Perhaps the most amazing part about the ballad of George Lucas and the fans who turned against his is that nothing like that can ever happen again. What makes Star Wars so different other franchises, besides it incredible on filmmaking itself and how it has leaked into the public’s psyche through cultural osmosis, is that rarely does one man’s vision turn into a global phenomenon. Star Wars is not adapted from a book, graphic novel, or television series. The story was meant to be told primarily on the silver screen and Lucas did this without selling out to the corporate studios. Star Wars is different from the other films that have different versions because he personally financed every single one of his six Star Wars movies and had the foresight acquire the rights to his sequels before ANH was even released.

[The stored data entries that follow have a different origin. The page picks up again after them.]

theorem eccAddr_page (s : State) (a : Nat) (ue cache : Bool) {fl : Fld} {mm : Nat} (hmem : fl.page ≠ .mem) :
    getF (eccAddr s a ue cache) fl mm = getF s fl mm := by
  unfold eccAddr
  repeat' (first
    | with_reducible rfl
    | simp (disch := assumption) only [setF_page])

theorem eccCe_page (s : State) (a : Nat) (cache : Bool) {fl : Fld} {mm : Nat} (hmem : fl.page ≠ .mem) :
    getF (eccCe s a cache) fl mm = getF s fl mm := by
  unfold eccCe
  repeat' (first
    | with_reducible rfl
    | simp (disch := assumption) only [addCt_page, raise_page, eccAddr_page])

theorem eccUe_page (s : State) (a : Nat) (cache : Bool) {fl : Fld} {mm : Nat} (hmem : fl.page ≠ .mem) :
    getF (eccUe s a cache) fl mm = getF s fl mm := by
  unfold eccUe
  repeat' (first
    | with_reducible rfl
    | simp (disch := assumption) only [getF_ite, ite_self, getF_upd, addCt_page, raise_page, causeOn_page, eccAddr_page])

theorem eccErrs_page (s : State) (ce ue : List EccErr) {fl : Fld} {mm : Nat} (hmem : fl.page ≠ .mem) :
    getF (eccErrs s ce ue) fl mm = getF s fl mm := by
  unfold eccErrs
  repeat' (first
    | with_reducible rfl
    | simp (disch := assumption) only [eccCe_page, eccUe_page]
    | refine (foldl_page (fun _ _ => ?_) _ _).trans ?_)

theorem setVa_page (s : State) (m v : Nat) {fl : Fld} {mm : Nat} (hmce : fl.page ≠ .mce) :
    getF (setVa s m v) fl mm = getF s fl mm := by
  unfold setVa
  repeat' (first
    | with_reducible rfl
    | simp (disch := assumption) only [setF_page])

theorem leadRegained_page (s : State) (b : Nat) {fl : Fld} {mm : Nat} :
    getF (leadRegained s b) fl mm = getF s fl mm := by
  unfold leadRegained
  repeat' (first
    | with_reducible rfl
    | simp only [getF_ite, ite_self, getF_setBnd])

theorem fetched_page (s : State) (b : Nat) (ws : List (Nat × Bool)) (found : List EccErr) {fl : Fld} {mm : Nat} (hmem :
    fl.page ≠ .mem) :
    getF (fetched s b ws found) fl mm = getF s fl mm := by
  unfold fetched
  repeat' (first
    | with_reducible rfl
    | simp (disch := assumption) only [getF_setBnd, eccErrs_page])

theorem jumpLead_page (s : State) (b : Nat) (fixed : Bool) {fl : Fld} {mm : Nat} (hmem : fl.page ≠ .mem) :
    getF (jumpLead s b fixed) fl mm = getF s fl mm := by
  unfold jumpLead
  repeat' (first
    | with_reducible rfl
    | simp (disch := assumption) only [getF_ite, ite_self, getF_setBnd, leadRegained_page, fetched_page])

theorem preloadGo_page (s : State) (b : Nat) {fl : Fld} {mm : Nat} (hmem : fl.page ≠ .mem) :
    getF (preloadGo s b) fl mm = getF s fl mm := by
  unfold preloadGo
  repeat' (first
    | with_reducible rfl
    | simp (disch := assumption) only [getF_ite, ite_self, setF_page, raise_page, getF_setBnd, showFree_page,
        keepPoison_page])

theorem invalidate_page (s : State) (a n : Nat) {fl : Fld} {mm : Nat} (hmem : fl.page ≠ .mem) :
    getF (invalidate s a n) fl mm = getF s fl mm := by
  unfold invalidate
  repeat' (first
    | with_reducible rfl
    | simp (disch := assumption) only [getF_ite, ite_self, getF_setBnd, keepPoison_page]
    | refine (forAll_page (fun _ _ => ?_) _ _).trans ?_)

theorem growCredit_page (s : State) (b : Nat) {fl : Fld} {mm : Nat} :
    getF (growCredit s b) fl mm = getF s fl mm := by
  unfold growCredit
  repeat' (first
    | with_reducible rfl
    | simp only [getF_setBnd])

It is unfortunate that the man who built his own filmmaking empire with Lucasfilm Ltd, the creation of the leading special effects studio in the business in Industrial Light and Magic, developed the gold standard in audio quality that changed the audio experience in theaters in THX, and started up the animation company, Pixar, which has gained critical acclaim for their movies, has had to endure the abuse from the fans whom he makes these films for, for everything he has done creatively since 1983. No other film franchise has had the kind of dedicated creator that Star Wars had and unfortunately those fans were the reason as to why he did don’t revisit the saga one last time for a sequel trilogy. The fans got their way with huge reduction in screen time that Jar Jar received after Episode I. Even though he had an entire fulfilling storyline in place for him. They got their way again when they bullied him into no longer “messing” with their childhood. As God loved his children who have sinned against him, he still extended a way for salvation, George Lucas cared about his creation and his fans so much that he was willing to part ways with it for it to be received by a new generation of fans. Star Wars fans bit the hand that fed them, and now they are stuck with Disney’s Star Wars: Greatest Hits. Once again proving that no one hates Star Wars like Star Wars fans.